While some facilities claim they cannot hire additional staff, they simultaneously complain about their reliance on temporary nurse staffing agencies, which charge them considerably more than they pay permanent staff. Poor working conditions, low salaries, minimum benefits, and low staffing levels lead to high staff turnover and make nursing home employment an undesirable option for many nurses. Staffing agencies pay higher wages and give nurses more control over their time. The problem is not that facilities lack money to pay staff and that no one is available to work; the chief problem is that people don’t want to work for nursing facilities under current conditions.
Finally, nursing home closures are not uncommon. A 2009 study found that 2% of nursing facilities closed each year between 1999 and 2005, typically when they were small, provided poor care, and had a high Medicaid census and low occupancy. A 2020 study described 555 closures between June 2015 and June 2019 (4% of facilities). A more recent study and analysis found that closures actually declined during the pandemic, and that most closed facilities were small, urban, provided poor care, and had low occupancy and high staff turnover.

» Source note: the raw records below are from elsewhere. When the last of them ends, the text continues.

-- ==== Sys2Proof/Machine/Call.lean ====
section
/-! DEFINITION. The host command, the call and its end: `START`, `PARSENALS`, `ENDCALL` (41_nal_scanner.md R160, R161,
R168). -/

namespace Sys2Proof.Machine

open Sys2Proof

/-- `START` (R160, R161; 60_exceptions.md R260): ignored while a call is in progress; refused before `LEN` and `NSW` were
ever written and for a reserved `NSW`; otherwise the call begins and the engine takes it up as `PARSENALS`. -/
def execStart (s : State) : Out :=
  if s.busy then .next s
  else if !s.lenWritten || !s.nswWritten then .refused .startBeforeSetup
  else if s.nsw.toNat > 4 then .refused .reservedNsw
  else .next (s.beginCall.goto .parsenals)

/-- `PARSENALS` (R160): the assignments of a new call, then the scan of the mode in `NSW`. -/
def execParsenals (s : State) : Out :=
  if s.nsw.toNat > 4 then .refused .reservedNsw
  else .next (s.beginCall.goto .scan)

/-- `ENDCALL` (R168): `OK <- (SPS_OK > 0)`, `BUSY <- 0`, `DONE <- 1`. -/
def execEndcall (s : State) : Out :=
  .next { s with status := Status.ended s.status (decide (s.spsOk.toNat > 0)), phase := .idle }

end Sys2Proof.Machine
end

Closures are stressful and, as a matter of policy, especially problematic in high-performing facilities. But the reality is, closures will continue to occur, especially in facilities that have too few staff to provide high quality care, and as deliberate state policies shift public funding from nursing homes to home and community-based alternatives favored by older people and their families. Fearmongering about closures should not defeat the administration’s efforts to increase and improve staffing.
Toward a Meaningful Final Rule
As nursing homes begin to stabilize after the pandemic — facility occupancy rates are increasing, Medicaid rates are increasing, and multiple efforts to recruit and train staff are expanding — CMS must reject nursing facilities’ opposition to improving staffing levels when it issues the final rule. Nurse staffing is the most critical factor for nursing home quality. The thousands of facilities that currently staff at high levels demonstrate that good staffing can be achieved.
I encourage the Biden administration to publish a final rule that advances meaningful staffing ratios. The first federal staffing standard must get the rule right with evidence-based HPRDs, rolled out in an efficient timeframe, and with a clear mechanism for meaningful enforcement.
Toby Edelman, JD, is a senior policy attorney with the Center for Medicare Advocacy, and an advocate for senior residents.